Saturday, January 3, 2009

I met Christ again today; He suffers still

Downtown Nashville was teeming with people today along Second Street and Broadway as people from Maine to Kentucky to Indiana and Eastern Kentucky University women's basketball program were having one last take of holiday happenings and Music City merriment before returning home.

But Christ was not there.

He was on a much lonelier and deserted downtown street where hope seemed as absent as simply human kindness.

So I was blessed to come across our Lord, this time in the form a 6-2, slender black man who had just gotten out of jail and was homeless. He dared not go around all the people on Second and Broadway lest He be crucified again with their stares and frowns and police intent on rousting him.

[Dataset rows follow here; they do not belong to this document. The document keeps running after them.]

/-- The rows at index 0x1301 (R387). -/
def rows1301 : List ObjRow := [
  row 0x01 .u16 .rw 65535 0 65535 30,
  (row 0x02 .u8 .ro 0 0 7 0).held,
  (row 0x03 .u8 .ro 0 0 14 0).held,
  (row 0x04 .u64 .ro 0 0 18446744073709551615 0).held,
  (row 0x05 .u8 .ro 0 0 64 0).held,
  (row 0x06 .u32 .ro 0 0 66624 0).held,
  ((row 0x07 .u16 .ro 65535 0 2047 0).or 65535 65535).held,
  (row 0x08 .u16 .ro 0 0 256 0).held,
  (row 0x09 .u32 .ro 0 0 4294967295 0).held]

/-- The rows at index 0x1304 (R387). -/
def rows1304 : List ObjRow := [
  (row 0x01 .u16 .ro 0 0 256 0).held,
  (row 0x02 .u32 .ro 0 0 524288 0).held,
  (row 0x03 .u32 .ro 0 0 4294967295 0).held,
  (row 0x04 .u32 .ro 0 0 4294967295 0).held,
  (row 0x05 .u16 .rw 10 5 1000 20).sto,
  (row 0x06 .u32 .ro 0 0 4294967295 0).held]

/-- The rows at index 0x1310 (R387). -/
def rows1310 : List ObjRow := [
  (row 0x01 .bool .wo 0 0 1 30).upto 0x10 0]

/-- The rows at index 0x1311 (R387). -/
def rows1311 : List ObjRow := [
  ((row 0x01 .u32 .ro 0 0 4294967295 0).upto 0x10 0).held]

/-- The rows at index 0x1312 (R387). -/
def rows1312 : List ObjRow := [
  ((row 0x01 .u64 .ro 0 0 18446744073709551615 0).upto 0x10 0).held]

/-- The rows at index 0x1313 (R387). -/
def rows1313 : List ObjRow := [
  (row 0x01 .u16 .rw 65535 0 65535 20).sto]

/-- The rows at index 0x1400 (R415). -/
def rows1400 : List ObjRow := [
  row 0x01 .u8 .ro 0 0 2 0,
  row 0x02 .u8 .ro 0 0 4 0,
  (row 0x03 .bool .rw 0 0 1 4).ret,
  (row 0x04 .u16 .rw 32768 0 65535 4).ret,
  ((row 0x05 .u16 .rw 65535 1 255 4).or 65535 65535).ret,
  ((row 0x06 .u16 .ro 65535 0 255 0).or 65535 65535).ret,
  (row 0x07 .u16 .rw 250 10 1000 4).sto,
  row 0x08 .u16 .ro 1 1 256 0,
  row 0x09 .u16 .ro 0 0 65535 0,
  row 0x0A .u16 .ro 0 0 255 0,
  (row 0x0B .u16 .ro 65535 0 255 0).or 65535 65535,
  row 0x0C .u8 .ro 0 0 2 0,
  row 0x0D .bool .wo 0 0 1 4,
  row 0x0E .u32 .ro 0 0 4294967295 0,
  row 0x0F .u32 .ro 0 0 4294967295 0]

/-- The rows at index 0x1401 (R415). -/
def rows1401 : List ObjRow := [
  (row 0x01 .blob .ro 0 32 32 0).ver,
  (row 0x02 .blob .ro 0 32 32 0).ver,
  (row 0x03 .blob .ro 0 1 256 0).ver,
  row 0x04 .u32 .ro 0 0 4294967295 0]

/-- The rows at index 0x1402 and its instances (R415). -/
def rows1402 : List ObjRow := [
  row 0x01 .u8 .ro 0 0 3 0,
  row 0x02 .u32 .ro 0 0 4294967295 0,
  row 0x03 .u32 .ro 0 0 4294967295 0,
  row 0x04 .u32 .ro 0 0 4294967295 0,
  row 0x05 .u32 .ro 0 0 4294967295 0]

/-- The rows at index 0x1404 (R415). -/
def rows1404 : List ObjRow := [
  row 0x01 .bool .ro 0 0 1 0,
  row 0x02 .i32 .ro 0 (-2147483648) 2147483647 0,
  row 0x03 .i32 .ro 0 (-200000) 200000 0]

/-- The rows at index 0x1405 (R415). -/
def rows1405 : List ObjRow := [
  (((row 0x01 .blob .rw 0 32 32 4).bitForm 0xFFFFFF).ver).sto,
  (row 0x02 .u64 .rw 0 0 18446744073709551615 4).sto,
  row 0x03 .bool .wo 0 0 1 4,
  row 0x04 .u8 .ro 0 0 3 0,
  row 0x05 .u64 .ro 0 0 18446744073709551615 0,
  (row 0x06 .blob .ro 0 64 64 0).ver,
  row 0x07 .u32 .ro 0 0 4294967295 0]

Christ did not want to ask for help, but it he hurt so badly from the beating he had received from life that He was forced in a soft voice to ask me for a couple of dollars. I gave him 10. That still was not quite the seven-fold that His Father has chosen to restore me from my leukemia and the taking away of my job by The Tennessean.

Jesus could have then rushed off, like the homeless woman whom I gave $20 yesterday near WKRN. She needed help paying for bus fare back home.

But our savior needed to talk about his crucifixion -- not to solicit pity but to see if there was a way for him to be resurrected ... with a job. So we sat on a marble step, and I listened to the Gospels being relived before me.

I praised Jesus for his courage as He talked about losing his wife from a heart attack in October and the horrors of imprisonment. "Yes," He said, "I have made mistakes ... ."

But then I had the arrogance to cut our Lord off before He could say more.

"Lord," I told him, "You have paid the price for those choices. God has not forsaken you, and neither will I. I have not experienced your suffering, but I won't let you down. I will get you a job. I know a lot of people who also recognize and love you."

I gave Him my phone number, a hug and a promise to have a job for him by 10 a.m. tomorrow.

And I now have that job waiting for him -- with only one phone call.

Yes, I am an influential person with contacts and a lot of money of my own. I could employ my Lord and pay him full wages and benefits, but I have no house that he could work on or company that builds things.

But I have found hope for him, and tomorrow I'll take him to people who also believe in him. Maybe we'll get him some new clothes, a good meal and a safer place to stay. Then we'll start the journey with our Lord away from Calvary and toward his next resurrection.

That is how God's work must be done -- person by person -- particularly since those people represent Christ among us.